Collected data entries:
*-*-*

theorem State.carrierOf_parcel {s : State} {slot : Slot} {p : Parcel} (h : s.parcel? slot = some p) : s.carrierOf slot = p.carrier := by
  unfold State.carrierOf
  rw [h]

theorem State.parcelRef_parcel {s : State} {slot : Slot} {p : Parcel} (h : s.parcel? slot = some p) : s.parcelRef slot = p.ref := by
  unfold State.parcelRef
  rw [h]

theorem State.entryCarrier_of {s : State} {j : Job} {e : Entry} (h : s.entry? j = some e) : s.entryCarrier j = e.carrier := by
  unfold State.entryCarrier
  rw [h]

/-! ## The judgments (Table 10-3, R142) -/

section Judgments

variable {s : State} {slot : Slot} {r : CompRec} {p : Parcel}

theorem State.judgeCollect_occupied (hr : s.rec? slot = some r) (hp : r.state = .occupied p) : s.judgeCollect slot
    = if p.purpose = .carrierReturn then .state else if s.treatedExpired p s.clk.minute then .expired
      else if 0 < amountDue s.conf (s.size slot) p s.clk.minute then .unpaid else .pass := by
  unfold State.judgeCollect
  rw [hr]
  dsimp only
  rw [hp]

theorem State.judgeCollect_expired (hr : s.rec? slot = some r) (hp : r.state = .occupied p) (h : ExpiredNow p s) :
    s.judgeCollect slot = .expired := by
  rw [State.judgeCollect_occupied hr hp, if_neg h.not_return, if_pos (State.treatedExpired_iff.mpr h)]

theorem State.judgeCollect_delivery (hr : s.rec? slot = some r) (hp : r.state = .occupied p) (hd : p.purpose = .delivery)
    (h : ¬ExpiredNow p s) : s.judgeCollect slot
      = if 0 < amountDue s.conf (s.size slot) p s.clk.minute then .unpaid else .pass := by
  rw [State.judgeCollect_occupied hr hp, if_neg (by rw [hd]; exact Purpose.noConfusion), if_neg (by rwa [State.treatedExpired_iff])]

/-- No parcel of an OCCUPIED compartment that is not a RETURN: nothing can be collected. -/
theorem State.judgeCollect_state (h : ∀ r p, s.rec? slot = some r → r.state = .occupied p → p.purpose = .carrierReturn) :
    s.judgeCollect slot = .state := by
  unfold State.judgeCollect
  split
  · rfl
  · rename_i r hr
    split
    · rename_i p hp
      exact if_pos (h r p hr hp)
    · rfl

theorem State.judgeSweep_pass (hr : s.rec? slot = some r) (hp : r.state = .occupied p) {carrier : Nat}
    (h : s.sweepable p carrier = true) : s.judgeSweep slot carrier = .pass := by
  unfold State.judgeSweep
  rw [hr]
  dsimp only
  rw [hp]
  exact if_pos h

theorem State.judgeSweep_state {carrier : Nat}
    (h : ∀ r p, s.rec? slot = some r → r.state = .occupied p → s.sweepable p carrier = false) : s.judgeSweep slot carrier = .state := by
  unfold State.judgeSweep
  split
  · rfl
  · rename_i r hr
    split
    · rename_i p hp
      exact if_neg (by simp [h r p hr hp])
    · rfl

*-*-*

Requirement:
Copy every record again, keeping each word unchanged.

Exercise result:
theorem State.carrierOf_parcel {s : State} {slot : Slot} {p : Parcel} (h : s.parcel? slot = some p) : s.carrierOf slot = p.carrier := by
  unfold State.carrierOf
  rw [h]

theorem State.parcelRef_parcel {s : State} {slot : Slot} {p : Parcel} (h : s.parcel? slot = some p) : s.parcelRef slot = p.ref := by
  unfold State.parcelRef
  rw [h]

theorem State.entryCarrier_of {s : State} {j : Job} {e : Entry} (h : s.entry? j = some e) : s.entryCarrier j = e.carrier := by
  unfold State.entryCarrier
  rw [h]

/-! ## The judgments (Table 10-3, R142) -/

section Judgments

variable {s : State} {slot : Slot} {r : CompRec} {p : Parcel}

theorem State.judgeCollect_occupied (hr : s.rec? slot = some r) (hp : r.state = .occupied p) : s.judgeCollect slot
    = if p.purpose = .carrierReturn then .state else if s.treatedExpired p s.clk.minute then .expired
      else if 0 < amountDue s.conf (s.size slot) p s.clk.minute then .unpaid else .pass := by
  unfold State.judgeCollect
  rw [hr]
  dsimp only
  rw [hp]

theorem State.judgeCollect_expired (hr : s.rec? slot = some r) (hp : r.state = .occupied p) (h : ExpiredNow p s) :
    s.judgeCollect slot = .expired := by
  rw [State.judgeCollect_occupied hr hp, if_neg h.not_return, if_pos (State.treatedExpired_iff.mpr h)]

theorem State.judgeCollect_delivery (hr : s.rec? slot = some r) (hp : r.state = .occupied p) (hd : p.purpose = .delivery)
    (h : ¬ExpiredNow p s) : s.judgeCollect slot
      = if 0 < amountDue s.conf (s.size slot) p s.clk.minute then .unpaid else .pass := by
  rw [State.judgeCollect_occupied hr hp, if_neg (by rw [hd]; exact Purpose.noConfusion), if_neg (by rwa [State.treatedExpired_iff])]

/-- No parcel of an OCCUPIED compartment that is not a RETURN: nothing can be collected. -/
theorem State.judgeCollect_state (h : ∀ r p, s.rec? slot = some r → r.state = .occupied p → p.purpose = .carrierReturn) :
    s.judgeCollect slot = .state := by
  unfold State.judgeCollect
  split
  · rfl
  · rename_i r hr
    split
    · rename_i p hp
      exact if_pos (h r p hr hp)
    · rfl

theorem State.judgeSweep_pass (hr : s.rec? slot = some r) (hp : r.state = .occupied p) {carrier : Nat}
    (h : s.sweepable p carrier = true) : s.judgeSweep slot carrier = .pass := by
  unfold State.judgeSweep
  rw [hr]
  dsimp only
  rw [hp]
  exact if_pos h

theorem State.judgeSweep_state {carrier : Nat}
    (h : ∀ r p, s.rec? slot = some r → r.state = .occupied p → s.sweepable p carrier = false) : s.judgeSweep slot carrier = .state := by
  unfold State.judgeSweep
  split
  · rfl
  · rename_i r hr
    split
    · rename_i p hp
      exact if_neg (by simp [h r p hr hp])
    · rfl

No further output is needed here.